Transformer is not simply a roadable aircraft - it is a four-seat vehicle that must be able to drive off-road, survive small-arms fire, and rapidly reconfigure into an aircraft that can take off and land vertically and be flown without pilot training.
AAI's TX (below) is a 7,500lb vehicle with an unpowered rotor for VTOL, a fold-out wing for cruise and a ducted fan for propulsion. A single 1,200shp Honeywell HTS900 turboshaft generates power to drive the four electric wheel motors, spins up the rotor for a "jump" take-off and drives the 56in-diameter ducted fan in forward flight. Ground speed is up to 80mph; flight speed range is 50-155kt; maximum altitude is 10,000ft.
Using Cartercopter's slowed rotor/compound technology, AAI's TX is essentially an autogyro with wings. In forward flight, lift transfers to the wing and the 50ft-diameter rotor slows until it is rotating solely to provide stability. Compared with a conventional helicopter, this reduces rotor drag. Retractable suspension pulls the wheels up into their wells to further reduce drag in flight. To land, the vehicle autorotates, the high-inertia, tip-weighed blades storing enough energy to enable a "zero-roll" touchdown.

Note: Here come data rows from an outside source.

-- ==== Sys2Proof/Machine/CardInit.lean ====
section
/-! DEFINITION. INIT: card bring-up and classification (40_framer_and_init.md R130 to R143).

The functions to `Kont` are INIT's pure decisions: where CTL goes once an R1 or a tail is in. -/

namespace Sys2Proof.Machine

/-- INIT's last part with a classification: the release, and `CT <- ty` in its last step (R143). -/
def initEnd (ty : BitVec 4) : Kont := .releaseDesel (.init ty)

/-- The SD v2 op-cond poll with so many attempts left: CMD55 opens the next one, and with none left INIT
ends with the empty set (R134). -/
def hcsLoop (p : Params) (tmr : Nat) : Kont :=
  if tmr = 0 then initEnd ctNone else .send (frameCmd55 p) (.hcsPrefix tmr)

/-- The legacy op-cond poll with so many attempts left: CMD55 opens an SD v1 attempt, CMD1 is an MMC one;
with none left INIT ends with the empty set and sends no CMD16 (R141, R142). -/
def legacyLoop (p : Params) (ty : BitVec 4) (tmr : Nat) : Kont :=
  if tmr = 0 then initEnd ctNone
  else if ty = ctSd1 then .send (frameCmd55 p) (.legacyPrefix tmr)
  else .send (frameCmd1 p) (.legacyPoll tmr ty)

/-- The legacy probe's result is in: classify and start the poll (R140, R141). -/
def afterProbe (p : Params) (r : Byte) : Kont := legacyLoop p (classifyProbe r) p.nOpcond

/-- After CMD0 (R131). -/
def afterGoIdle (r : Byte) : Kont :=
  if r1Idle r then .send frameCmd8 .ifCond else initEnd ctNone

/-- After CMD8: accepted, its tail follows; rejected, the legacy probe does (R132, R139). -/
def afterIfCond (p : Params) (r : Byte) : Kont :=
  if r1Idle r then .tail .ifCond [] else .send (frameCmd55 p) .probePrefix

/-- After CMD55 of an SD v2 attempt; a failed prefix fails the attempt (R123, R134). -/
def afterHcsPrefix (p : Params) (tmr : Nat) (r : Byte) : Kont :=
  if r1AtMostIdle r then .send (frameAcmd41Hcs p) (.hcsPoll tmr) else hcsLoop p (tmr - 1)

/-- After ACMD41.HCS (R134, R135). -/
def afterHcsPoll (p : Params) (tmr : Nat) (r : Byte) : Kont :=
  if r1Ready r then .send (frameCmd58 p) .readOcr else hcsLoop p (tmr - 1)

/-- After CMD58 (R135). -/
def afterReadOcr (r : Byte) : Kont :=
  if r1Ready r then .tail .ocr [] else initEnd ctNone

/-- After the probe's CMD55; a failed prefix's R1 is the probe's result (R123, R139). -/
def afterProbePrefix (p : Params) (r : Byte) : Kont :=
  if r1AtMostIdle r then .send (frameAcmd41Zero p) .probe else afterProbe p r

/-- After CMD55 of an SD v1 attempt (R141). -/
def afterLegacyPrefix (p : Params) (tmr : Nat) (r : Byte) : Kont :=
  if r1AtMostIdle r then .send (frameAcmd41Zero p) (.legacyPoll tmr ctSd1)
  else legacyLoop p ctSd1 (tmr - 1)

/-- After a legacy attempt's command (R141, R142). -/
def afterLegacyPoll (p : Params) (tmr : Nat) (ty : BitVec 4) (r : Byte) : Kont :=
  if r1Ready r then .send (frameCmd16 p) (.setBlocklen ty) else legacyLoop p ty (tmr - 1)

/-- After CMD16 (R142). -/
def afterSetBlocklen (ty : BitVec 4) (r : Byte) : Kont :=
  if r1Ready r then initEnd ty else initEnd ctNone

/-- After four trailing bytes: the voltage check, or the OCR classification (R133, R136). -/
def afterTail (p : Params) (what : TailOf) (ocr : List Byte) : Kont :=
  match what with
  | .ifCond => if echoAccepted ocr then hcsLoop p p.nOpcond else initEnd ctNone
  | .ocr => initEnd (classifyOcr ocr)

/-- Where CTL goes with so many power-up exchanges left: with none, to CMD0 (R131). -/
def afterClocks (left : Nat) : Kont :=
  if left = 0 then .send frameCmd0 .goIdle else .clocks left

/-- INIT's first step: deselect (R131). -/
def stepInitStart (s : State) : State := goto (afterClocks s.cfg.nPwrupBytes) (csDeassert s)

/-- A power-up exchange with the card deselected (R131). -/
def stepClocks (left : Nat) (s : State) : State := goto (afterClocks (left - 1)) (tx filler s)

/-- Where CTL goes with the trailing bytes received so far. -/
def nextTail (p : Params) (what : TailOf) (got : List Byte) : Kont :=
  if 4 ≤ got.length then afterTail p what got else .tail what got

/-- Receive one trailing byte (R133, R135). -/
def stepTail (what : TailOf) (got : List Byte) (s : State) : State :=
  goto (nextTail s.cfg what (got ++ [rxByte s])) (rx s)

/-- `CT <- ty`: the one write of `CT` in the block (R143). -/
def writeCt (ty : BitVec 4) (s : State) : State := { s with ct := ty }

/-- INIT's last step: `CT <- ty`, the release's dummy receive and the return, in one transition. Until it `CT`
keeps the previous value (R143, 90_conflicts.md C8, 92_eei_decisions.md D14). -/
def stepInitEnd (ty : BitVec 4) (s : State) : State :=
  stepReleaseDummy (initResult ty) (writeCt ty s)

end Sys2Proof.Machine
end

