-- ==== Sys2Proof/Machine/Schedule.lean ====
section
/-! DEFINITION. Which agent takes the next step (00_scope.md R6, 60_exceptions.md R288, R305). -/

namespace Sys2Proof.Machine

/-- HOST has a step in a state without fault or refusal: a line to issue or a register to read, while `BUSY = 0`. HOST is stuck while `BUSY = 1`
(60_exceptions.md R291, R300, R301; 10_state.md R24). -/
def hostHasStep (s : State) : Bool := !s.env.program.isEmpty && !s.busy

/-- EMT has a step: the timer is armed and the tick is not held (43_emitter.md R240, 70_reset_and_hazards.md R328). -/
def emtHasStep (s : State) : Bool := s.timerArmed && !tickIsHeld s

/-- The agent has a step, in a state without fault or refusal; in any other no agent has one, and `step` stops
before it asks (60_exceptions.md R290, R294). -/
def hasStep (s : State) : Agent → Bool
  | .host => hostHasStep s
  | .ctl => ctlHasStep s
  | .emt => emtHasStep s

/-- The agents that have a step. -/
def enabledAgents (s : State) : List Agent :=
  [Agent.host, Agent.ctl, Agent.emt].filter (hasStep s)

/-- The agent a schedule names, if it has a step; else the first that has one (log 4). -/
def pick (s : State) (named first : Agent) : Agent := if hasStep s named then named else first

/-- The agent whose step is next: the one the launch's schedule names, then the only one that has a step, and
otherwise a free choice (log 4). None when no agent has a step. -/
def mover (s : State) : Option Agent :=
  match enabledAgents s with
  | [] => none
  | a :: more =>
    match s.env.sched, more with
    | b :: _, _ => some (pick s b a)
    | [], [] => some a
    | [], _ :: _ => some (pick s (Config.scheduled s.env.turn) a)

/-- The schedule after the choice: its entry used up, or the free-choice counter advanced. -/
def takeTurn (s : State) : State :=
  match s.env.sched, enabledAgents s with
  | _ :: bs, _ => { s with env := { s.env with sched := bs } }
  | [], _ :: _ :: _ => { s with env := { s.env with turn := s.env.turn + 1 } }
  | [], _ => s

/-- Why no agent has a step (log 15). -/
def noStepReason (s : State) : Fault :=
  if s.k ≠ .idle then .destStuck
  else if s.timerArmed then .tickHeld
  else if s.env.program ≠ [] then .hostBusy
  else .nothingLeft

end Sys2Proof.Machine
end

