-- ==== Sys2Proof/Machine/Fetch.lean ====
section
/-! DEFINITION. Fetching: where each agent's next instruction comes from, and the steps that start none.

The block has no program counter and no instruction memory (20_memory.md R60, 00_scope.md R15). HOST's next instruction
is the first line of its program; CTL's is the frame its call of SendCmd names; EMT's is the frame word its
tick extracts. Every other step of an agent starts no instruction. -/

namespace Sys2Proof.Machine

/-- What the step comes to before any instruction runs. -/
inductive Fetched where
  /-- A word for a port, and the state its instruction is to run in. -/
  | word (p : Port) (bytes : List Byte) (s : State)
  /-- A step that starts no instruction. -/
  | done (o : Host.Outcome State Fault Refusal)

/-- HOST moves past its first line. -/
def popLine (s : State) : State := { s with env := { s.env with program := s.env.program.tail } }

/-- HOST's step. -/
def hostFetch (s : State) : Fetched :=
  match s.env.program with
  | [] => .done (.fault .nothingLeft)
  | .issue bytes :: _ => .word .hostop bytes (popLine s)
  | .read n :: _ => .done (.next (hostRead n (popLine s)))

/-- CTL's step. -/
def ctlFetch (s : State) : Fetched :=
  match s.k with
  | .send frame _ => .word .sdcmd48 frame s
  | _ => .done (.next (ctlStep s))

/-- EMT's step: one tick (43_emitter.md R241). -/
def emtFetch (s : State) : Fetched :=
  match tick s with
  | .ack => .done (.next s)
  | .raises kind => .done (.next (raise kind s))
  | .held => .done (.fault .tickHeld)
  | .unwritten => .done (.fault .unwrittenBuffer)
  | .emits w => .word .dac16 (bytesOfHalf w) (tickCommit s)

/-- An agent's step. -/
def agentFetch (s : State) : Agent → Fetched
  | .host => hostFetch s
  | .ctl => ctlFetch s
  | .emt => emtFetch s

/-- The next step: none after a fault or a refusal (60_exceptions.md R290, R294), otherwise the chosen agent's. -/
def fetch (s : State) : Fetched :=
  if s.fault ≠ [] then .done (.fault .stopped)
  else if s.refused ≠ none then .done (.refused .stopped)
  else
    match mover s with
    | none => .done (.fault (noStepReason s))
    | some a => agentFetch (takeTurn s) a

/-- Bytes that are no instruction: a reserved host code refuses the state (30_encoding.md R101); anything else is
no word of the block. -/
def rejectWord (bytes : List Byte) (e : DecodeError) (s : State) :
    Host.Outcome State Fault Refusal :=
  match e with
  | .reservedOp code => .next (issueReserved code bytes.tail s)
  | _ => .refused (.undecodable e)

/-! ## Placing a word where the next step fetches it (log 19) -/

/-- HOST's next line, in a state where HOST may issue. -/
def placeLine (bytes : List Byte) (s : State) : State :=
  { s with
    busy := false
    env := { s.env with
      program := .issue bytes :: s.env.program, sched := .host :: s.env.sched } }

/-- A call of SendCmd on the frame, by nobody (log 18). -/
def placeFrame (bytes : List Byte) (s : State) : State :=
  { s with k := .send bytes .solo, env := { s.env with sched := .ctl :: s.env.sched } }

/-- A tick about to emit the frame word: the timer armed, and a 16-bit sample in the active buffer whose
frame, under the Full map and the word's own prefix, is the word. -/
def placeSample (w : Half) (s : State) : State :=
  { s with
    cfg := { s.cfg with dacPrefix := w.extractLsb' 12 4, hiBitMap := Params.fullMap }
    fmt := { s.fmt with bps := 16#8, size := 2#32 }
    timerArmed := true
    fifo :=
      { (s.fifo.setBuf s.fifo.act
            ((s.fifo.buf s.fifo.act).writeFrom 0
              [w.extractLsb' 0 4 ++ 0x0#4, w.extractLsb' 4 8 ^^^ 0x80#8])).setLen s.fifo.act 2 with
        cur := 0, endp := 2, played := 0#32 }
    env := { s.env with sched := .emt :: s.env.sched } }

/-- The state whose next step fetches the word: not stopped, and the word where its port's agent finds it. -/
def placeWord (nbits w : Nat) (s : State) : State :=
  let s' := { s with fault := [], refused := none }
  match tablePort nbits with
  | .sdcmd48 => placeFrame (tableBytes nbits w) s'
  | .dac16 => placeSample (BitVec.ofNat 16 w) s'
  | .hostop => placeLine (tableBytes nbits w) s'

end Sys2Proof.Machine
end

Lockheed Martin's TX (below) is a 7,000lb vehicle with ducted fans that tilt from horizontal for VTOL and to vertical for forward flight. The 8.5ft outside-diameter fans are attached to a lifting-body center wing section mounted above the vehicle. This houses a pair of turboshaft engines that drive the fans and has a trailing-edge flap to increase lift at low speed. Flight speed is up to 130kt.
To convert from fly to drive, the outer panels of the 41.5ft-span wing fold inwards against the ducts and the complete wing/fan assembly rotates to lie along the length of the vehicle. A Pratt & Whitney EnduroCore heavy-fuel dual rotary engine then powers the four electric wheel motors. DARPA is aiming for a range - on the ground or in the air - of 250 miles on a tank of gas.
Phase 2 of the Transformer program is heading for preliminary design reviews at the end of the third quarter of fiscal 2012, after which DARPA will decide whether to select one team to proceed into Phase 3, which would culminate in prototype ground and flight demonstrations in mid-fiscal 2015. In addition to the objective "field vehicle" (FV) concepts shown above, the teams are designing prototype vehicles (PV). These would demonstrate the major features of their concepts, but would not be fully rugged and survivable tactical vehicles.
DARPA aiming for around $1 million a copy compared with $400,000 for a Humvee and $4 million for light helicopter.